詳しく説明するため、ウサミンを家に招く。
期待して顔を赤くしていたが、ちっひーたちと合流したらテンションは下がっていた。
それでも男の家に行ったことがないのか、時間が経つにつれてソワソワし始めていたが。
珍しく第三次性徴期はまだきていないらしく。
家に上がっても顔を赤くしてるだけで鼻血を垂らしたりとかはなかった。
「さて、菜々にはギターをやって貰おう」
「ふぇ? ……ふぇ?」
防音部屋へと直行し、俺が使っているのとは別のギターをウサミンに手渡す。
戸惑っているようだが、それは俺が名前で呼んだからか、ギターを渡したからか。
どっちもか。
「菜々に拒否権などない。君はいま、我らのバンドに入ったのだ。
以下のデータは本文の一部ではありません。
theorem execControlCompletion_safe (p : SegPort) (h : Symbols) (s : State) : SafeStep s (execControlCompletion p h s) := by
  unfold execControlCompletion
  split
  next header t _ _ heard =>
    obtain ⟨safe, inside, -⟩ := hearOn_safe heard
    have live := following_live inside
    dsimp only
    split
    · have read := safe.trans (modAssembly_safe
        (fun a => { a with control := some (controlOfBits (t.ports[p].assembly.bits.drop headerBits)) }) live)
      split
      · exact .next ((read.trans (frameError_safe _ _ (by rw [modAssembly_rx]; exact live))).trans (settle_safe _))
      · split
        · exact .next read
        · refine .next ((read.trans (segmentLookup_safe p _ _)).trans (modAssembly_safe _ ?_))
          rw [segmentLookup_ports, modAssembly_rx]; exact live
    · exact .next safe
  · exact .stay s

theorem goodCheck_safe {p : SegPort} (f : Frame) (d : Decision) {s : State} (live : s.ports[p].rx ≠ .off) :
    Safe s (goodCheck p f d s) := by
  unfold goodCheck
  split
  · exact countPort_safe _ _ _ _
  · have admitted := (nodePresent_touched p f.source s).trans (admitSegment_touched p f d _)
    have answered := admitted.safe.trans (modAssembly_safe
      (fun a => { a with
        admission := some (admitSegment p f d (nodePresent p f.source s)).1
        answer := answerOf f.dest d (admitSegment p f d (nodePresent p f.source s)).1 }) (by rw [admitted.rx]; exact live))
    dsimp only
    split
    · exact answered.trans (countPort_safe _ _ _ _)
    · exact answered

/-- The receiver of a frame goes on to SLOTS. -/
theorem setRx_slots_safe {p : SegPort} {s : State} (inside : following s.ports[p] = true) : Safe s (setRx p .slots s) := by
  refine modPort_safe (.of_off fun off => portOff_of_live (following_live inside) rfl nofun id (fun armed => ?_) (fun _ => ?_)
    nofun off)
  · exact absurd (off.2.2.1 armed) (following_busy inside)
  · exact following_iff.2 ⟨(following_iff.1 inside).1, .inr (.inr (.inr rfl))⟩

theorem modAssembly_following (p : SegPort) (f : Assembly → Assembly) (s : State) :
    following (modAssembly p f s).ports[p] = following s.ports[p] := by
  unfold modAssembly; rw [modPort_port]; rfl

theorem execCheckCompletion_safe (p : SegPort) (h : Symbols) (s : State) : SafeStep s (execCheckCompletion p h s) := by
  unfold execCheckCompletion
  split
  next header c t _ _ _ heard =>
    obtain ⟨safe, inside, -⟩ := hearOn_safe heard
    have read (f : Assembly → Assembly) : Safe s (setRx p .slots (modAssembly p f t)) :=
      (safe.trans (modAssembly_safe f (following_live inside))).trans
        (setRx_slots_safe (by rw [modAssembly_following]; exact inside))
    have live (u : State) : (setRx p .slots u).ports[p].rx ≠ .off := by unfold setRx; rw [modPort_port]; nofun
    dsimp only
    split
    · split
      · exact .next (read _)
      · split
        · exact .next (((read _).trans (modAssembly_safe _ (live _))).trans (countPort_safe _ _ _ _))
        · split
          · exact .next ((read _).trans (goodCheck_safe _ _ (live _)))
          · exact .next (read _)
    · exact .next safe
  · exact .stay s

/-- The end of a frame takes the receiver to IDLE or to LEADIN, its transmitter retired and no abort pulse driven. -/
theorem endFrame_safe {p : SegPort} (early : Bool) (t : Ticks) {s : State} (inside : following s.ports[p] = true)
    (retired : PortOff s.ports[p] → Retired s.ports[p]) : Safe s (endFrame p early t s) := by
  refine ((advance_safe t s).trans (enterRx_safe _ (following_live inside) retired rfl ?_ rfl fun _ =>
    (following_iff.1 inside).1)).trans (makeDue_safe p _)
  dsimp only
  split <;> nofun

/-- A listener inside a frame is not ARMED, where `PortOff` holds; so its transmitter has retired. -/
theorem listener_retired {pt : Port} (inside : following pt = true) (listens : isTalker pt = false) (off : PortOff pt) :
    Retired pt :=
  ⟨listens, Bool.eq_false_iff.2 fun armed => following_busy inside (off.2.2.1 armed)⟩

theorem following_congr {pt q : Port} (rx : q.rx = pt.rx) (pulse : q.pulse = pt.pulse) : following q = following pt := by
  unfold following; rw [rx, pulse]

theorem isTalker_congr {pt q : Port} (tx : q.tx = pt.tx) : isTalker q = isTalker pt := by
  unfold isTalker attemptOf; rw [tx]

theorem Touched.following {s t : State} (h : Touched s t) (p : SegPort) : following t.ports[p] = following s.ports[p] :=
  following_congr (h.rx p) (h.pulse p)

theorem Touched.isTalker {s t : State} (h : Touched s t) (p : SegPort) : isTalker t.ports[p] = isTalker s.ports[p] :=
  isTalker_congr (h.tx p)

/-- What END_OF_FRAME counts before the confirmation (R47). -/
theorem countEnd_touched (p : SegPort) (t : State) (good : Prop) [Decidable good] (adm : Option Admission) :
    Touched t (match adm with
      | some adm => if adm.result = .all ∨ adm.result = .some then
          countPort p .ingressAdmitted 1 (if good then countPort p .rxGood 1 t else t)
        else if good then countPort p .rxGood 1 t else t
      | none => if good then countPort p .rxGood 1 t else t) := by
  have counted : Touched t (if good then countPort p .rxGood 1 t else t) := by
    split
    · exact countPort_touched _ _ _ _
    · rfl
  split
  · split
    · exact counted.trans (countPort_touched _ _ _ _)
    · exact counted
  · exact counted
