-- ==== Sys2Proof/Proofs/SafeTrunk.lean ====
section
/-! PROOFS. The commands of the trunk link keep the invariants: what a run of characters leaves of the receiver, what the monitor and
a cut do to the link, and each command step by step. -/

-- One theorem after another: many at once need a thread each.
set_option Elab.async false

namespace Sys2Proof.Machine

/-! ### The link's invariant by its parts -/

/-- What `LinkOk` says of the trunk receiver alone (R144, R145). -/
structure RxOk (rx : TrunkRx) : Prop where
  frame : rx.frame.isSome = true → rx.lock = true
  run : rx.run ≤ 15
  invalid : rx.invalid ≤ 3
  idleR : rx.idleR ≤ 32
  idleS : rx.idleS ≤ 8

/-- What `LinkOk` says at a moment, the monitor's state left aside. -/
structure LineAt (now : Ticks) (k : Trunk) : Prop where
  rx : RxOk k.rx
  line : k.lineStart ≤ now
  idle : k.idleChanged ≤ now
  tx : ∀ f ∈ k.tx, OnBoundary k f.startedAt
  cut : ∀ c ∈ k.cut, OnBoundary k c.startsAt

/-- What `LinkOk` says at a moment, a frame in transmission outside UP left aside: what an entry to SUSPECT makes before the cut. -/
structure LinkBeforeCut (now : Ticks) (k : Trunk) : Prop extends LineAt now k where
  seek : k.link = .seek → k.rx.lock = false
  locked : k.link = .train ∨ k.link = .up → k.rx.lock = true
  hold : k.hold.isSome = true ↔ k.link = .suspect
  down : k.link ≠ .up → k.creditPending = false ∧ k.refresh = none
  credit : k.link = .up → k.creditPending = true ∨ k.refresh.isSome = true
  counts : k.link = .seek ∨ k.link = .train → k.outLimit = 0 ∧ k.sent = 0 ∧ k.nextExpected = 0 ∧ k.advertised = 0

/-- What `LinkOk` says at a moment. -/
structure LinkAt (now : Ticks) (k : Trunk) : Prop extends LinkBeforeCut now k where
  silent : k.link ≠ .up → k.tx = none

theorem linkOk_iff (s : State) : LinkOk s ↔ LinkAt s.now s.trunk where
  mp := fun ⟨seek, locked, hold, down, credit, counts, frame, run, inv, ir, is, line, idle, tx, cut⟩ =>
    ⟨⟨⟨⟨frame, run, inv, ir, is⟩, line, idle, tx, cut⟩, seek, locked, hold, fun h => ⟨(down h).1, (down h).2.1⟩, credit, counts⟩,
      fun h => (down h).2.2⟩
  mpr := fun ⟨⟨⟨⟨frame, run, inv, ir, is⟩, line, idle, tx, cut⟩, seek, locked, hold, down, credit, counts⟩, silent⟩ =>
    ⟨seek, locked, hold, fun h => ⟨(down h).1, (down h).2, silent h⟩, credit, counts, frame, run, inv, ir, is, line, idle, tx, cut⟩

/-- The range of the trunk counters (R179). -/
abbrev TrunkCounts (k : Trunk) : Prop := ∀ c : Fin 10, k.counters[c] ≤ counterMax

/-- A change of the trunk link that keeps what each invariant says of it. -/
theorem modTrunk_safe {f : Trunk → Trunk} {s : State} (hold : (f s.trunk).suspectHold = s.trunk.suspectHold)
    (counters : TrunkCounts s.trunk → TrunkCounts (f s.trunk))
    (response : (f s.trunk).response = s.trunk.response ∨ (f s.trunk).response = none)
    (link : LinkAt s.now s.trunk → LinkAt s.now (f s.trunk)) : Safe s (modTrunk f s) where
  epochs := id
  counters := fun ⟨ports, trunk, rest⟩ => ⟨ports, counters trunk, rest⟩
  settings := by unfold SettingsOk; rw [modTrunk_trunk, hold]; exact id
  nodes := id
  capacity := id
  events := id
  commit := by
    rintro ⟨runs, due, lanes, busy, drop⟩
    refine ⟨runs, due, lanes, fun e => ⟨(busy e).1, ?_⟩, drop⟩
    rw [modTrunk_trunk]
    rcases response with h | h
    · rw [h]; exact (busy e).2
    · exact h
  link := by rw [linkOk_iff, linkOk_iff]; exact link
  ports := id

/-- A change of the trunk link that leaves all that `LinkOk` reads, but for what is not limited there. -/
theorem LinkAt.of_eq {now : Ticks} {k l : Trunk} (h : LinkAt now k) (link : l.link = k.link) (rx : l.rx = k.rx)
    (hold : l.hold = k.hold) (credit : l.creditPending = k.creditPending) (refresh : l.refresh = k.refresh)
    (counts : l.outLimit = k.outLimit ∧ l.sent = k.sent ∧ l.nextExpected = k.nextExpected ∧ l.advertised = k.advertised)
    (start : l.lineStart = k.lineStart) (idle : l.idleChanged = k.idleChanged) (tx : l.tx = k.tx) (cut : l.cut = k.cut) :
    LinkAt now l := by
  obtain ⟨o, n, x, a⟩ := counts
  refine ⟨⟨⟨?_, ?_, ?_, ?_, ?_⟩, ?_, ?_, ?_, ?_, ?_, ?_⟩, ?_⟩
  · rw [rx]; exact h.rx
  · rw [start]; exact h.line
  · rw [idle]; exact h.idle
  · rw [tx]; unfold OnBoundary; rw [start]; exact h.tx
  · rw [cut]; unfold OnBoundary; rw [start]; exact h.cut
  · rw [link, rx]; exact h.seek
  · rw [link, rx]; exact h.locked
  · rw [link, hold]; exact h.hold
  · rw [link, credit, refresh]; exact h.down
  · rw [link, credit, refresh]; exact h.credit
  · rw [link, o, n, x, a]; exact h.counts
  · rw [link, tx]; exact h.silent

/-- `retune` is the change of the trunk link, and of the two fields that keep the kind of the idle character in progress. -/
theorem retune_eq (f : Trunk → Trunk) (s : State) : ∃ (changed : Ticks) (wasR : Bool),
    (changed = (f s.trunk).idleChanged ∨ changed = s.now) ∧
      retune f s = modTrunk (fun t => { f t with idleChanged := changed, idleWasR := wasR }) s := by
  unfold retune
  by_cases h : sendsIdleR (f s.trunk) = sendsIdleR s.trunk
  · exact ⟨_, (f s.trunk).idleWasR, .inl rfl, by simp only [modTrunk, h, if_true]⟩
  · exact ⟨s.now, idleIsR s.trunk s.now, .inr rfl, by simp only [modTrunk, h, if_false]⟩

/-- The note of a change of the idles keeps the link's invariant. -/
theorem LineAt.retuned {now : Ticks} {k : Trunk} (h : LineAt now k) {changed : Ticks} (wasR : Bool)
    (e : changed = k.idleChanged ∨ changed = now) : LineAt now { k with idleChanged := changed, idleWasR := wasR } where
  rx := h.rx
  line := h.line
  idle := by
    rcases e with rfl | rfl
    · exact h.idle
    · exact Nat.le_refl _
  tx := h.tx
  cut := h.cut

theorem LinkAt.retuned {now : Ticks} {k : Trunk} (h : LinkAt now k) {changed : Ticks} (wasR : Bool)
    (e : changed = k.idleChanged ∨ changed = now) : LinkAt now { k with idleChanged := changed, idleWasR := wasR } where
  toLineAt := h.toLineAt.retuned wasR e
  seek := h.seek
  locked := h.locked
  hold := h.hold
  down := h.down
  credit := h.credit
  counts := h.counts
  silent := h.silent

theorem retune_safe {f : Trunk → Trunk} {s : State} (hold : (f s.trunk).suspectHold = s.trunk.suspectHold)
    (counters : TrunkCounts s.trunk → TrunkCounts (f s.trunk))
    (response : (f s.trunk).response = s.trunk.response ∨ (f s.trunk).response = none)
    (link : LinkAt s.now s.trunk → LinkAt s.now (f s.trunk)) : Safe s (retune f s) := by
  obtain ⟨changed, wasR, e, eq⟩ := retune_eq f s
  rw [eq]
  exact modTrunk_safe hold counters response fun h => (link h).retuned wasR e

/-! ### What a run of characters leaves of the receiver (R144, R145, R152) -/

theorem RxOk.clearIdles {rx : TrunkRx} (h : RxOk rx) : RxOk (clearIdles rx) :=
  ⟨h.frame, h.run, h.invalid, Nat.zero_le _, Nat.zero_le _⟩

theorem RxOk.advanceRun {rx : TrunkRx} (h : RxOk rx) : RxOk (advanceRun rx) := by
  obtain ⟨frame, run, invalid, ir, is⟩ := h
  unfold Machine.advanceRun
  split
  · exact ⟨frame, Nat.zero_le _, Nat.zero_le _, ir, is⟩
  · exact ⟨frame, by simp only; omega, invalid, ir, is⟩

theorem advanceRun_lock (rx : TrunkRx) : (advanceRun rx).lock = rx.lock := by unfold advanceRun; split <;> rfl

theorem advanceRun_frame (rx : TrunkRx) : (advanceRun rx).frame = rx.frame := by unfold advanceRun; split <;> rfl

/-- A receiver in lock may hold any octets of a frame. -/
theorem RxOk.frame_of_lock {rx : TrunkRx} (h : RxOk rx) (lock : rx.lock = true) (os : Option (List Octet)) :
    RxOk { rx with frame := os } := ⟨fun _ => lock, h.run, h.invalid, h.idleR, h.idleS⟩

theorem RxOk.no_frame {rx : TrunkRx} (h : RxOk rx) : RxOk { rx with frame := none } := ⟨nofun, h.run, h.invalid, h.idleR, h.idleS⟩

theorem idleChar_ok (link : LinkState) (ready : Bool) {rx : TrunkRx} (h : RxOk rx) :
    RxOk (idleChar link ready rx).1 ∧ (idleChar link ready rx).1.lock = rx.lock := by
  obtain ⟨frame, run, invalid, ir, is⟩ := h
  have left : RxOk { rx with idleR := min (rx.idleR + 1) 32, idleS := 0 } :=
    ⟨frame, run, invalid, Nat.min_le_right _ _, Nat.zero_le _⟩
  have right : RxOk { rx with idleR := 0, idleS := min (rx.idleS + 1) 8 } :=
    ⟨frame, run, invalid, Nat.zero_le _, Nat.min_le_right _ _⟩
  unfold idleChar
  cases ready <;> dsimp only <;> split
  · exact ⟨right.no_frame, rfl⟩
  · exact ⟨right, rfl⟩
  · exact ⟨left.no_frame, rfl⟩
  · exact ⟨left, rfl⟩

theorem frameChar_ok (link : LinkState) (c : TrunkChar) {rx : TrunkRx} (h : RxOk rx) (lock : rx.lock = true) :
    RxOk (frameChar link c rx).1 ∧ (frameChar link c rx).1.lock = true := by
  have clear := h.clearIdles
  have any (os : Option (List Octet)) : RxOk { clearIdles rx with frame := os } ∧ { clearIdles rx with frame := os }.lock = true :=
    ⟨clear.frame_of_lock lock os, lock⟩
  unfold frameChar
  split
  · rw [← lock]; exact idleChar_ok _ _ h
  · rw [← lock]; exact idleChar_ok _ _ h
  · exact any _
  · exact any _
  · split
    · exact any _
    · dsimp only
      split
      · split <;> exact any _
      · exact any _
  · exact any _
  · exact any _
  · exact ⟨clear, lock⟩
  · exact ⟨clear, lock⟩
  · exact ⟨clear, lock⟩
  · exact ⟨h, lock⟩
……詳しい説明はちっひーたちがよろしく」
心と同じように後は任せ、俺はリビングで碧からお菓子をいただく。
「また、メンバー増やすの?」
「さすがにこれ以上は増やさないよ」
「お菓子は持っていかなくて大丈夫かな?」
「そのうちコッチくるから、その時お願い」
「うん、分かった」
それにしても、碧のお菓子はいつ食べても美味い。
お菓子だけでなく、料理も美味い。
これはお店開くしかないだろう。
…………。
そしたら俺の取り分減りそうだから、お店はまだ先かな。
冬休み開けたが、すぐに春休みだ。
高校二年生になるが、進路とか決めないといけないのか。
今年度は学園祭でお披露目できなかったから、二年生のときは絶対やる。
ウサミンをそれまでに仕上げなければ。
高校卒業したらどうしようか。
大学に行くのも俺としてはありなんだが、母さんが許すか微妙なとこだ。
ウサミンと心も卒業してるし、テレビに出るかなぁ……。
でも、勝手なイメージだが面倒そうなんだよなぁ……。
皆は今後どうしていくんだろう。
ウサミンは今年卒業だし。
そのうちどこかで聞いてみるかな。
説明が長引いたのか、一時間が過ぎてからやってきた。
そんなに長く説明することなんてあったかな……?
「それで、どうするん?」
「菜々としては顔だしてやっていきたいかなと」
「んー、そしたらなぁ……今まで隠してきた意味がなくなるし」
「顔出しってそんな大事なのですか?」
「外歩いても面倒なだけだと思うが」
今更、顔を出すことに意味があるとは思えない。
むしろ面倒なことになるだろう。
後は男ってことで人気になっても意味はない。
だったらこのままでいいじゃないか。
ゆっくりと説明していけば、ウサミンも分かってくれたようだ。
……ってか、説明終わってなかったやん。
「顔出ししてなくても金は入るんだし」
再生数に応じて金が入ってきてたんだが、今まで分配することもなくずっと貯めている。
そこそこあるのだが、誰も分けようなどと口にしていない。
結婚すれば一緒なのだし、分ける意味がないのだとか。
「別にバンドのことバラさなければ、他で何やってもいいよ」
「バラすの、ダメなんですよね」
「だって、それで入っても実力じゃないし。それで評価されていいんなら構わないけど」
「そうですよね……」
バンドには入ってくれるそうだが、アイドルをどうするか悩んでいるらしい。
悩むってことは諦めきれていないってことじゃろ。
「まあ、菜々も俺らに慣れたらなんとかなるさ」
「ふぇ? どういう意味です?」
「取り敢えず、私たちは勝ち組ってことだ☆」
それでも意味が伝わってないのか、首を傾げている。
大丈夫。すぐに理解できるから。
ウサミンを俺の部屋に連れ込み、美味しくいただくつもりだったが。
逆に美味しくいただかれた。
ウサギの性欲って、凄まじい。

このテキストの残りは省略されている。